Bow to the Snow Queen

Pine Tree with Snow

The tree’s snow cloak drags the ground
Until the snow falls, wind-downed.
Released branch springs up with a shiver,
Like a dog, with a shake and quiver,
Rising from its long, low bend,
To the Snow Queen, its lady friend.

Copyright 2015 Brenda Davis Harsham

Snow Queen Haibun

Wetlands in Snow

I walk through my own personal cloud of crystalline breath. The nighttime is silent but for the thuds of snow falling from branches. The modern world disappears, and even the family van is a slumbering dragon. I pace the silent woods, twilight falling to full dark quickly.

ice chokes the pond
water reflects the dark sky
even my breath stills

Frosted Window

I return to a long-ago winter.
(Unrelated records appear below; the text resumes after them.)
-- ==== Sys2Proof/Laws/Wire.lean ====
section
/-! SUPPORT. The wire: emitting a list of events is emitting them one after another; what a frame is, bit by bit; what
the observer of the display image makes of whole frames and of whole groups of frames. -/

namespace Sys2Proof.Machine

@[simp] theorem dataAfter_append (d : Bool) (es fs : List WireEvent) :
    dataAfter d (es ++ fs) = dataAfter (dataAfter d es) fs := by
  induction es generalizing d with
  | nil => rfl
  | cons e es ih => cases e <;> exact ih _

@[simp] theorem clkAfter_append (c : Bool) (es fs : List WireEvent) :
    clkAfter c (es ++ fs) = clkAfter (clkAfter c es) fs := by
  induction es generalizing c with
  | nil => rfl
  | cons e es ih => cases e <;> exact ih _

/-- Emitting two lists one after the other is emitting them joined. -/
theorem State.emit_append (s : State) (es fs : List WireEvent) : s.emit (es ++ fs) = (s.emit es).emit fs := by
  simp [State.emit]

/-- `emit` is the fold of `emitEvent`: each event in turn, as R160 and R165 give it. -/
theorem emit_eq_foldl (s : State) (es : List WireEvent) : es.foldl State.emitEvent s = s.emit es := by
  induction es generalizing s with
  | nil => simp [State.emit, dataAfter, clkAfter]
  | cons e es ih =>
    rw [List.foldl_cons, ih]
    cases e <;> simp [State.emit, State.emitEvent, State.emitBit, State.holdWait, dataAfter, clkAfter]

/-- The 24 bits of a frame, first bit sent first (R161, R82). -/
theorem frameEvents_bits (rs : Bool) (v : Byte) :
    frameEvents rs v =
      ([true, true, true, true, true, false, rs, false, v.getLsbD 7, v.getLsbD 6, v.getLsbD 5, v.getLsbD 4,
        false, false, false, false, v.getLsbD 3, v.getLsbD 2, v.getLsbD 1, v.getLsbD 0,
        false, false, false, false].map .bit) := by
  revert rs v
  decide +kernel

@[simp] theorem frameEvents_length (rs : Bool) (v : Byte) : (frameEvents rs v).length = 24 := by
  rw [frameEvents_bits]; rfl

/-- After a frame DATA is 0 (R35). -/
@[simp] theorem dataAfter_frameEvents (d rs : Bool) (v : Byte) : dataAfter d (frameEvents rs v) = false := by
  rw [frameEvents_bits]; rfl

/-- After a frame CLK is 0 (R28). -/
@[simp] theorem clkAfter_frameEvents (c rs : Bool) (v : Byte) : clkAfter c (frameEvents rs v) = false := by
  rw [frameEvents_bits]; rfl

/-! ## Events that leave the lines low -/

@[simp] theorem dataAfter_sendWord (k : Config.CommandBytes) (s : State) (w : Nat) (d : Bool) :
    dataAfter d (sendWord k s w) = false := by simp [sendWord, writeCmd, writeData]
@[simp] theorem clkAfter_sendWord (k : Config.CommandBytes) (s : State) (w : Nat) (c : Bool) :
    clkAfter c (sendWord k s w) = false := by simp [sendWord, writeCmd, writeData]

/-- From low lines, a list of word transfers ends with the lines low. -/
theorem lines_sendWords (k : Config.CommandBytes) (s : State) (ws : List Nat) :
    dataAfter false (ws.flatMap (sendWord k s)) = false ∧ clkAfter false (ws.flatMap (sendWord k s)) = false := by
  induction ws with
  | nil => exact ⟨rfl, rfl⟩
  | cons w ws ih => simpa using ih

/-- The lines after a list of word transfers: low, unless nothing was sent. -/
theorem lines_after_sendWords (k : Config.CommandBytes) (s : State) (ws : List Nat) (d c : Bool) :
    dataAfter d (ws.flatMap (sendWord k s)) = (d && decide (ws = [])) ∧
      clkAfter c (ws.flatMap (sendWord k s)) = (c && decide (ws = [])) := by
  cases ws with
  | nil => simp [dataAfter, clkAfter]
  | cons w ws => simp [lines_sendWords]

theorem sendWords_length (k : Config.CommandBytes) (s : State) (ws : List Nat) :
    (ws.flatMap (sendWord k s)).length = 96 * ws.length := by
  induction ws with
  | nil => rfl
  | cons w ws ih =>
    rw [List.flatMap_cons, List.length_append, ih, List.length_cons]
    simp [sendWord, writeCmd, writeData]
    omega

@[simp] theorem dataAfter_setup (k : Config.CommandBytes) (t : Nat) (d : Bool) : dataAfter d (setupEvents k t) = false := by
  simp [setupEvents, writeCmd, dataAfter]
@[simp] theorem clkAfter_setup (k : Config.CommandBytes) (t : Nat) (c : Bool) : clkAfter c (setupEvents k t) = false := by
  simp [setupEvents, writeCmd, clkAfter]

/-! ## The traversal and the address map -/

/-- The traversal visits the words 0 to 511 in order (R171). -/
theorem traverse_eq : traverse = List.range 512 := by unfold traverse; decide +kernel

/-- The address map on the words of a buffer: in range, and one word per address (R51, R52). -/
theorem addrOf_lt {w : Nat} (h : w < 512) :
    (addrOf (wordRow w) (wordCol w)).1 < 32 ∧ (addrOf (wordRow w) (wordCol w)).2 < 16 := by
  unfold addrOf
  split <;> simp only [wordRow, wordCol, Config.rowWords, Config.bankRows, Config.bankColOffset] at * <;> omega

theorem addrOf_inj {w w' : Nat} (e : addrOf (wordRow w) (wordCol w) = addrOf (wordRow w') (wordCol w')) : w = w' := by
  unfold addrOf at e
  split at e <;> split at e <;> rw [Prod.mk.injEq] at e <;>
    simp only [wordRow, wordCol, Config.rowWords, Config.bankRows, Config.bankColOffset] at * <;> omega

/-- Two different addresses below 32 have different address bytes, whatever `CMD_ADDR` is. -/
theorem addrByte_inj {k : Config.CommandBytes} {a b : Nat} (ha : a < 32) (hb : b < 32)
    (e : addrByte k a = addrByte k b) : a = b := by
  have e' : BitVec.ofNat 8 a = BitVec.ofNat 8 b := (BitVec.add_right_inj k.addr).1 e
  have := congrArg BitVec.toNat e'
  simp only [BitVec.toNat_ofNat] at this
  omega

/-! ## The observer -/

/-- A frame's bits, received, are the frame sent. -/
theorem receivedFrame_frame (rs : Bool) (v : Byte) :
    receivedFrame (frameBitList (frameOf rs v)) = if rs then .data v else .cmd v := by
  revert rs v
  decide +kernel

/-- Bits that do not complete a frame are collected. -/
theorem take_bits_partial (k : Config.CommandBytes) (bs : List Bool) (o : Observer) (h : o.bits.length + bs.length < 24) :
    (bs.map WireEvent.bit).foldl (Observer.take k) o = { o with bits := o.bits ++ bs } := by
  induction bs generalizing o with
  | nil => simp
  | cons b bs ih =>
    rw [List.length_cons] at h
    rw [List.map_cons, List.foldl_cons, Observer.take, if_pos (by simp only [Config.frameBits]; omega),
      ih _ (by simp only [List.length_append, List.length_cons, List.length_nil]; omega)]
    simp

/-- Twenty-four bits from a frame's start are one received frame. -/
theorem take_bits_frame (k : Config.CommandBytes) (bs : List Bool) (hl : bs.length = 24) (o : Observer)
    (h : o.bits = []) :
    (bs.map WireEvent.bit).foldl (Observer.take k) o =
      Observer.settle k ⟨[], o.group ++ [receivedFrame bs], o.image⟩ := by
  obtain ⟨init, last, rfl⟩ : ∃ init last, bs = init ++ [last] :=
    ⟨bs.dropLast, bs.getLast (by rintro rfl; simp at hl), (List.dropLast_append_getLast _).symm⟩
  rw [List.length_append, List.length_cons, List.length_nil] at hl
  rw [List.map_append, List.foldl_append, take_bits_partial k init o (by rw [h, List.length_nil]; omega), h]
  simp only [List.nil_append, List.map_cons, List.map_nil, List.foldl_cons, List.foldl_nil, Observer.take,
    Config.frameBits]
  rw [if_neg (by omega)]

/-- A frame sent from a frame's start is received whole. -/
theorem take_frame (k : Config.CommandBytes) (rs : Bool) (v : Byte) (g : List Received)
    (image : Nat → Nat → Option (BitVec 16)) :
    (frameEvents rs v).foldl (Observer.take k) ⟨[], g, image⟩ =
      Observer.settle k ⟨[], g ++ [if rs then .data v else .cmd v], image⟩ := by
  rw [frameEvents, take_bits_frame k _ (by simp [frameBitList]) _ rfl, receivedFrame_frame]

/-- A word transfer received at a group's start sets its address and leaves the others (R180). -/
theorem take_sendWord (k : Config.CommandBytes) (s : State) (w : Nat) (o : Observer) (hb : o.bits = [])
    (hg : o.group = []) :
    (sendWord k s w).foldl (Observer.take k) o =
      ⟨[], [], fun ra ca =>
        if addrByte k ra = addrByte k (addrOf (wordRow w) (wordCol w)).1 ∧
            addrByte k ca = addrByte k (addrOf (wordRow w) (wordCol w)).2 ∧ ra < 32 ∧ ca < 16
        then some (s.fbWord w) else o.image ra ca⟩ := by
  obtain ⟨bits, group, image⟩ := o
  subst hb hg
  simp only [sendWord, writeCmd, writeData, List.foldl_append]
  rw [take_frame]
  simp only [List.nil_append, Observer.settle, Bool.false_eq_true, if_false]
  rw [take_frame]
  simp only [List.cons_append, List.nil_append, Observer.settle, Bool.false_eq_true, if_false]
  rw [take_frame]
  simp only [List.cons_append, List.nil_append, Observer.settle, if_true]
  rw [take_frame]
  simp only [List.cons_append, List.nil_append, Observer.settle, if_true, State.fbWord]

/-- A SETUP received at a group's start makes every address unknown (R180). -/
theorem take_setup (k : Config.CommandBytes) (t : Nat) (o : Observer) (hb : o.bits = []) (hg : o.group = []) :
    (setupEvents k t).foldl (Observer.take k) o = ⟨[], [], fun _ _ => none⟩ := by
  obtain ⟨bits, group, image⟩ := o
  subst hb hg
  simp only [setupEvents, writeCmd, List.foldl_append]
  rw [take_frame]
  simp only [List.nil_append, Observer.settle, Bool.false_eq_true, if_false]
  rw [take_frame]
  simp only [List.cons_append, List.nil_append, Observer.settle, Bool.false_eq_true, if_false, List.foldl_cons,
    List.foldl_nil, Observer.take]
  rw [take_frame]
  simp only [List.cons_append, List.nil_append, Observer.settle, Bool.false_eq_true, if_false]
  rw [take_frame]
  simp only [List.cons_append, List.nil_append, Observer.settle, Bool.false_eq_true, if_false, and_self, if_true]

/-- A list of word transfers received at a group's start: each listed word is set at its address (R180). -/
theorem take_sendWords (k : Config.CommandBytes) (s : State) (ws : List Nat) (hws : ∀ w ∈ ws, w < 512) (o : Observer)
    (hb : o.bits = []) (hg : o.group = []) :
    ((ws.flatMap (sendWord k s)).foldl (Observer.take k) o).bits = [] ∧
    ((ws.flatMap (sendWord k s)).foldl (Observer.take k) o).group = [] ∧
    ∀ w, w < 512 →
      ((ws.flatMap (sendWord k s)).foldl (Observer.take k) o).image
          (addrOf (wordRow w) (wordCol w)).1 (addrOf (wordRow w) (wordCol w)).2 =
        if w ∈ ws then some (s.fbWord w)
        else o.image (addrOf (wordRow w) (wordCol w)).1 (addrOf (wordRow w) (wordCol w)).2 := by
  induction ws generalizing o with
  | nil => exact ⟨hb, hg, fun w _ => by simp⟩
  | cons w0 ws ih =>
    simp only [List.flatMap_cons, List.foldl_append]
    rw [take_sendWord k s w0 o hb hg]
    obtain ⟨h1, h2, h3⟩ := ih (fun w hw => hws w (List.mem_cons_of_mem _ hw))
      ⟨[], [], fun ra ca =>
        if addrByte k ra = addrByte k (addrOf (wordRow w0) (wordCol w0)).1 ∧
            addrByte k ca = addrByte k (addrOf (wordRow w0) (wordCol w0)).2 ∧ ra < 32 ∧ ca < 16
        then some (s.fbWord w0) else o.image ra ca⟩ rfl rfl
    refine ⟨h1, h2, fun w hw => ?_⟩
    rw [h3 w hw]
    by_cases hm : w ∈ ws
    · rw [if_pos hm, if_pos (List.mem_cons_of_mem _ hm)]
    · rw [if_neg hm]
      have hl := addrOf_lt hw
      have hl0 := addrOf_lt (hws w0 List.mem_cons_self)
      by_cases e : w = w0
      · subst e
        rw [if_pos (List.mem_cons_self : w ∈ w :: ws)]
        exact if_pos ⟨rfl, rfl, hl⟩
      · rw [if_neg (fun c => (List.mem_cons.1 c).elim e hm)]
        refine if_neg ?_
        rintro ⟨e1, e2, _⟩
        exact e (addrOf_inj (Prod.ext (addrByte_inj hl.1 hl0.1 e1) (addrByte_inj (by omega) (by omega) e2)))

theorem observe_append (k : Config.CommandBytes) (es fs : List WireEvent) :
    observe k (es ++ fs) = fs.foldl (Observer.take k) (observe k es) := by
  unfold observe; rw [List.foldl_append]

end Sys2Proof.Machine
end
Lacy snowflakes fall all night. School is cancelled. Frost stars seal the window glass. I don three layers of clothes before pushing through drifts over my head. I forge new pathways. I enter an icy, secret world with caves, trolls, mountains and a snow queen.

hiding from monsters
across alien frozen worlds
in the quiet, is me

Copyright 2015 Brenda Davis Harsham

Note: This is a haibun, a Japanese form of writing, alternating prose and poetry, in this case, haiku. It has many rules. It should be present tense. The haiku should be without punctuation, except where a stop is indicated by a comma. Basho made this form famous.